可执行目标文件和虚拟内存 [英] Executable Object Files and Virtual Memory

查看:130
本文介绍了可执行目标文件和虚拟内存的处理方法,对大家解决问题具有一定的参考价值,需要的朋友们下面随着小编来一起学习吧!

问题描述

我是Linux和虚拟内存的初学者,但仍在努力理解虚拟内存和可执行对象文件之间的关系.

假设我们在硬盘驱动器磁盘上存储了一个可执行对象文件 a.out ,并且假设a.out最初具有一个 .data 部分,其中值为2018的变量. 加载程序运行时,会分配连续的虚拟页块,将其标记为无效(即未缓存),并将其页表条目指向a.out中的适当位置.加载程序实际上从未将任何数据从磁盘复制到内存中.第一次引用每页时,虚拟内存系统会根据需要自动分页数据.

我的问题是:假设程序在运行时将全局变量的值从2018更改为2019,看来包含该全局变量的虚拟页面最终将分页到磁盘,这意味着 .data 部分的全局变量现在为2019,因此我们更改了不应该更改的可执行对象文件吗?否则,每次完成并再次运行程序时,我们都会获得不同的值?

解决方案

一般而言(不是专门针对Linux)...

启动可执行文件后,操作系统(内核)将创建虚拟地址空间和(最初为空)进程,并检查可执行文件的标头.可执行文件的标题描述节"(例如.text.rodata.data.bss等),其中每个节具有不同的属性-如果该节的内容应该放在虚拟地址空间中,还是否(例如,符号表或在运行时未使用的东西),如果内容是否属于文件的一部分(例如,.bss),并且该区域应是可执行的,只读的或只读的/write.

通常,可执行文件(的使用部分)由虚拟文件系统缓存;并且可以将VFS缓存中已存在的文件片段映射(作为写入时复制")到新进程的虚拟地址空间中.对于尚未在VFS缓存中的部分,可以将文件的那些部分映射为需要获取"到新进程的虚拟地址空间中.

然后进程开始(给定CPU时间).

如果进程从尚未加载的页面读取数据; OS(内核)暂停该过程,将页面从磁盘上的文件中提取到VFS缓存中,然后还将页面作为写时复制"映射到该过程中;然后允许该过程继续进行(允许该过程重试从未加载的页面上的读取操作,因为该页面已加载,现在可以使用.)

如果进程写入的页面仍为写入时复制"; OS(内核)暂停进程,分配一个新页面并将原始页面的数据复制到其中,然后用该进程自己的副本替换原始页面;然后允许该进程继续执行(允许该进程重试该写操作,因为该进程具有其自己的副本,该写操作现在可以使用).

如果进程从尚未加载的页面写入数据; OS(内核)结合了之前的所有内容(将磁盘中的原始页面提取到VFS缓存中,创建副本,将进程的副本映射到进程的虚拟地址空间中).

如果操作系统开始耗尽可用内存;然后:

    可以在VFS中释放VFS缓存中但未与任何进程共享为写时复制"的文件数据的
  • 页,而无需执行其他任何操作.下次使用该文件时,这些页面将从磁盘上的文件中提取到VFS缓存中.
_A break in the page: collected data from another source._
/-! ## `kvapp` (R312) -/

/-- Where the tokens of one head go: the entry, the first token and the place of its block. -/
def appHead (s : State) (k : KCtx) (sp : KvSpace) (q layer n : Nat) (x : SeqState) (h : Nat) : KRes (Ent1 × Nat × Tier × Nat) :=
  if x.count = 0 then .error (sp.fault s 4) else
  match getEnt1 s k sp q layer h (x.count - 1) with
  | .error e => .error e
  | .ok e =>
    if e.st ≠ 1 ∨ e.ro ∨ x.next < e.pos ∨ x.next - e.pos + n > 64 then .error (sp.fault s 4) else
    match spaceOf s k sp e.dev with
    | .error f => .error f
    | .ok sp' => match getBlk s k sp' e.g with
      | .error f => .error f
      | .ok b => (blkPlace s sp k e.dev b).map (fun p => (e, x.next - e.pos, p.1, p.2))

/-- What a command answers that keeps what it did before a fault. -/
abbrev SRes (α : Type) := Except ((HwFault × Where) × State) α

/-- A fault that leaves a state as it was. -/
def keep {α : Type} (s : State) (r : KRes α) : SRes α :=
  match r with
  | .error e => .error (e, s)
  | .ok x => .ok x

/-- Page writes one after the other; those before a fault stand (R264). -/
def putAll (sp : KvSpace) : List (Tier × Nat × List Byte) → State → SRes State
  | [], s => .ok s
  | (t, a, b) :: l, s => match pagePut sp t a b s with
    | .error e => .error (e, s)
    | .ok s' => putAll sp l s'

/-- The page writes of the tokens of one head: K and V of every page of every token. -/
def appTokens (sp : KvSpace) (n : Nat) (src : List Byte) (dst : Ent1 × Nat × Tier × Nat) : List (Tier × Nat × List Byte) :=
  let np := sp.np
  (List.range n).flatMap (fun t => (List.range np).flatMap (fun j =>
    let row := src.drop (t * 256 * np)
    let a := dst.2.2.2 + 16384 * j + 128 * (dst.2.1 + t)
    [(dst.2.2.1, a, (row.drop (128 * j)).take 128), (dst.2.2.1, a + 8192, (row.drop (128 * np + 128 * j)).take 128)]))

/-- The checks of `kvapp` and what it reads: where each head's tokens go, and its input. -/
def appPlan (c : Cmd) (sp : KvSpace) (q layer n : Nat) (x : SeqState) (s : State) : KRes (List (Ent1 × Nat × Tier × Nat) × List Byte) :=
  match foldK (fun (l : List (Ent1 × Nat × Tier × Nat)) h => (appHead s (c.kctx s) sp q layer n x h).map (fun y => l ++ [y])) (List.range sp.kvh) [] with
  | .error e => .error e
  | .ok heads =>
    if x.next + n > 2 ^ 32 - 1 then .error (sp.fault s 8)
    else (kvIn s c (256 * sp.np * n * sp.kvh)).map (fun src => (heads, src))

/-- The effect point of `kvapp`. -/
def appCommit (k : KCtx) (sp : KvSpace) (q layer n : Nat) (x : SeqState) (commit : Bool) (heads : List (Ent1 × Nat × Tier × Nat)) (s : State) :
    KRes (KDone × State) :=
  match foldK (fun s (y : (Ent1 × Nat × Tier × Nat) × Nat) =>
      putEnt1 k sp q layer y.2 (x.count - 1) { y.1.1 with ntok := y.1.2.1 + n } s) heads.zipIdx s with
  | .error e => .error e
  | .ok s2 =>
    if commit then
      (putSeq k sp q { x with next := x.next + n, high := max x.high (x.next + n) } s2).map (fun s3 => ({ seq := q }, s3))
    else .ok ({ seq := q }, s2)

/-- `kvapp`. -/
def kvApp (c : Cmd) (sp : KvSpace) (q layer n : Nat) (commit : Bool) (s : State) : SRes (KDone × State) :=
  let k := c.kctx s
  if q ≥ sp.nseq then .error (sp.fault s 0, s) else if layer ≥ sp.layers then .error (sp.fault s 9, s) else
  match getSeq s k sp q with
  | .error e => .error (e, s)
  | .ok x => match appPlan c sp q layer n x s with
    | .error e => .error (e, s)
    | .ok (heads, src) => match putAll sp (heads.zipIdx.flatMap (fun y => appTokens sp n (src.drop (y.2 * n * 256 * sp.np)) y.1)) s with
      | .error e => .error e
      | .ok s1 => keep s1 (appCommit k sp q layer n x commit heads s1)
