-- ==== Sys2Proof/Machine/Dispatch.lean ====
section
/-!
DEFINITION. One arm for each constructor of `Instr`: a direct call of its meaning.
-/
namespace Sys2Proof.Machine
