/-- R30, R27, R151: where `arm` of a program context does not arm: ALLOT_USE for a bank outside the allotment, which comes before the others (log entry 98); ARM_BUSY for a
stream that runs a chain, even where the start is late too, and for one that has ended in this cycle or is to (log entry 52); ARM_LATE for a start not later than the cycle
of issue. In a firmware context whose crew is not frozen both words raise SEQ PRIV; what they do there where it is frozen (R400) is stated nowhere. The fault is the word's only effect. -/
def Sys2Proof.Claims.ArmFaults : Prop :=
  ∀ (s : State) (e : Bool) (stream : BitVec 4) (a : Reg) (loff : BitVec 12) (x : Option (BitVec 29)),
    let u := stream.toNat
    let start := (s.g a).toNat % 2 ^ 48
    let t := s.fcore.stream u
    let bad := fun (f : HwFault) => exec (.arm e stream a loff x) s = .next (seqDone e x.isSome (raise f 0 0 s))
    (s.focus.fw = true → s.frozen s.focus.core = false → bad (seqFault 2)
      ∧ exec (.disarm e stream x) s = .next (seqDone e x.isSome (raise (seqFault 2) 0 0 s)))
    ∧ (s.focus.fw = false → u < 8 → hasBank u s = false → bad allotUse
      ∧ exec (.disarm e stream x) s = .next (seqDone e x.isSome (raise allotUse 0 0 s)))
    ∧ (s.focus.fw = false → (8 ≤ u ∨ hasBank u s = true) →
      ((t.active = true ∧ t.start ≤ s.now0) ∨ (t.active = false ∧ s.now0 < t.base) → bad (timing 7))
      ∧ ((t.active = true → s.now0 < t.start) → (t.active = false → t.base ≤ s.now0) → start ≤ s.now0 → bad (timing 6)))

/-- R30, R136: `disarm` stops its stream: no further entry of it issues, and its numeric state stays. -/
def Sys2Proof.Claims.DisarmStopsStream : Prop :=
  ∀ (s : State) (e : Bool) (stream : BitVec 4) (x : Option (BitVec 29)),
    let u := stream.toNat
    s.focus.fw = false → (8 ≤ u ∨ hasBank u s = true) →
    ∃ t, exec (.disarm e stream x) s = .next (seqDone e x.isSome t)
      ∧ (t.fcore.stream u).active = false ∧ (t.fcore.stream u).busy t.now0 = false
      ∧ (t.fcore.stream u).rd = (s.fcore.stream u).rd
      ∧ (∀ v, v ≠ u → t.fcore.stream v = s.fcore.stream v)
      ∧ onlyCore s.focus.core s t ∧ { t.fcore with streams := s.fcore.streams } = s.fcore

/-- Streams that a program starts and stops (R27, R30, R136, R151). -/
def Obligations.StreamsArmed : Prop :=
  Sys2Proof.Claims.ArmStartsStream ∧ Sys2Proof.Claims.ArmFaults ∧ Sys2Proof.Claims.DisarmStopsStream

/-- R137, R138, R149, R150: `cyc`, `sync`, `idle`, `tstamp` and `fwshare`. `sync` waits while its cycle is still to come and gives how late it
was; `idle` with a limit notes the cycle at which it ends. -/
def Sys2Proof.Claims.ClockWords : Prop :=
  ∀ (s : State) (e : Bool) (d a : Reg) (imm : BitVec 11) (x : Option (BitVec 29)),
    let c := s.now0
    let t := (s.g a).toNat % 2 ^ 48
    let w := (s.g a + wideImm imm x).toNat % 2 ^ 48
    exec (.cyc e d) s = .next (seqReg e false d 1 (.ofNat 64 c) s)
    ∧ exec (.tstamp e d) s = .next (seqReg e false d 1 (.ofNat 64 s.now) s)
    ∧ exec (.fwshare e imm x) s = .next (seqDone e x.isSome
        (s.updF (fun k => { k with fwN := .ofNat 6 (max ((wideImm imm x).toNat % 64) k.fwMin.toNat) })))
    ∧ (s.focus.fw = false →
      (t ≤ c → exec (.sync e d a) s = .next (seqReg e false d 1 (.ofNat 64 (c - t)) s))
      ∧ (c < t → exec (.sync e d a) s = .next (seqDone e false ((s.setG 1 d 0).updCtx (fun y => { y with wait := .sync t }))))
      ∧ exec (.idle e d a imm x) s = .next (seqDone e x.isSome (s.updCtx (fun y => { y with
          wait := .idle (if w = 0 then none else some (c + w)) d }))))
    ∧ (s.focus.fw = true → s.still s.focus.core = true → exec (.sync e d a) s = .next (seqReg e false d 1 0 s))
    ∧ (s.focus.fw = true → s.crewOf s.focus.core = none → w = 0 → exec (.idle e d a imm x) s = .next (seqReg e x.isSome d 1 0 s))

/-- R137, R138, R148: how the waits of a context end. SYNC_RELEASE ends a `sync` whose cycle has come and no other; IDLE_WAKE ends an `idle` of a
program context when a semaphore of the core has changed, with 1 in the register, or when the limit has come, with 0;
FENCE_COMPLETE ends a `fence` of scope CORE when no `setof` of the context is still to land and none of its `hsig` at this core is still to count. -/
def Sys2Proof.Claims.WaitsEnd : Prop :=
  ∀ (s : State) (core : Nat),
    let k := s.core core
    let freed := fun (f : Ctx → Ctx) => s.updCore core (fun k => { k with prog := f { k.prog with wait := .none } })
    (∀ t, k.prog.wait = .sync t →
      (t ≤ s.clock core → exec (.sync_release core false) s = .next (freed id))
      ∧ (s.clock core < t → exec (.sync_release core false) s = .next s))
    ∧ (∀ t d, k.prog.wait = .idle (some t) d → (s.crewOf core).isSome = true →
      (k.hsemMoved = true → exec (.idle_wake core false) s = .next (freed (fun x => if d = 0 then x else { x with g := SMap.set 0 x.g d.toNat 1 })))
      ∧ (k.hsemMoved = false → t ≤ s.clock core →
        exec (.idle_wake core false) s = .next (freed (fun x => if d = 0 then x else { x with g := SMap.set 0 x.g d.toNat 0 })))
      ∧ (k.hsemMoved = false → s.clock core < t → exec (.idle_wake core false) s = .next s))
    ∧ (∀ n, k.prog.wait = .fence 0 n →
      ((∀ p ∈ k.pend, ∀ u i r, p.eff ≠ .setOf false u i r) → (∀ c ∈ k.hsemPend, c.src ≠ some (core, false)) →
        exec (.fence_complete core false) s = .next (freed id))
      ∧ ((∃ p ∈ k.pend, ∃ u i r, p.eff = .setOf false u i r) → exec (.fence_complete core false) s = .next s))

/-- R148: `fence` withholds what follows it in its context until its scope's conditions hold for what the context accepted before it. -/
def Sys2Proof.Claims.FenceWaits : Prop :=
  ∀ (s : State) (e : Bool) (scope : BitVec 3),
    exec (.fence e scope) s = .next (seqDone e false (s.updCtx (fun y => { y with wait := .fence scope.toNat s.nextId })))

/-- Clock words, waits and their ends, fences (R137, R138, R148 to R150). -/
def Obligations.ClocksAndWaits : Prop :=
  Sys2Proof.Claims.ClockWords ∧ Sys2Proof.Claims.WaitsEnd ∧ Sys2Proof.Claims.FenceWaits

/-- R139: `setof` under a crew is applied at the end of crew cycle c + 3, with the value saturated to an integer type in every element, or
g[A][31:0] as FP32 with every NaN as 0x7FC00000; the row has TAG = TYPE, no poison and no sideband. `fget` reads a flag register (R140). -/
def Obligations.SetofAndFget : Prop :=
  ∀ (s : State) (e : Bool) (stn : BitVec 3) (ofi : BitVec 4) (d a : Reg) (f : BitVec 4),
    exec (.fget e d f) s = .next (seqReg e false d 1 (s.fcore.flag f.toNat) s)
    ∧ ((s.crewOf s.focus.core).isSome = true → ∀ ty : BitVec 4, ty.toNat ≤ 8 →
      ∃ row : Row, exec (.setof e stn ofi a ty) s =
          .next (seqDone e false (s.later (s.now0 + 3) (.setOf s.focus.fw (8 + stn.toNat) ofi.toNat row)))
        ∧ row.tag = Fmt.ofCode ty.toNat ∧ row.poison = false ∧ row.side = 0
        ∧ (ty = 5 → ∀ i, i < 32 → (row.code i : Int) = (max (-2 ^ 31) (min (2 ^ 31 - 1) (s.g a).toInt)) % 2 ^ 32)
        ∧ (ty = 6 → ∀ i, i < 64 → (row.code i : Int) = (max (-2 ^ 15) (min (2 ^ 15 - 1) (s.g a).toInt)) % 2 ^ 16)
        ∧ (ty = 7 → ∀ i, i < 128 → (row.code i : Int) = (max (-2 ^ 7) (min (2 ^ 7 - 1) (s.g a).toInt)) % 2 ^ 8)
        ∧ (ty = 8 → ∀ i, i < 128 → (row.code i : Int) = max 0 (min 255 (s.g a).toInt))
        ∧ (ty = 0 → ∀ i, i < 32 → row.code i =
            (let v := (s.g a).toNat % 2 ^ 32
             if v / 2 ^ 23 % 256 = 255 ∧ v % 2 ^ 23 ≠ 0 then 0x7FC00000 else v)))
  • 可以在VFS中释放在VFS缓存中并且也与任何进程共享为写时复制"的文件数据的
  • 页,并且可以在任何/所有进程中将这些副本的副本标记为尚未提取" .下次使用文件时(包括当进程访问尚未提取"的页面时),这些页面将从磁盘上的文件中提取到VFS缓存中,然后在进程中映射为写入时复制" ).

  • 页已修改的数据(要么是因为它们最初是写时复制"但已被复制,要么是因为它们根本不属于可执行文件的一部分-例如,.bss部分,是可执行文件的堆空间等)可以保存为交换空间,然后释放.当进程再次访问页面时,将从交换空间中获取它们.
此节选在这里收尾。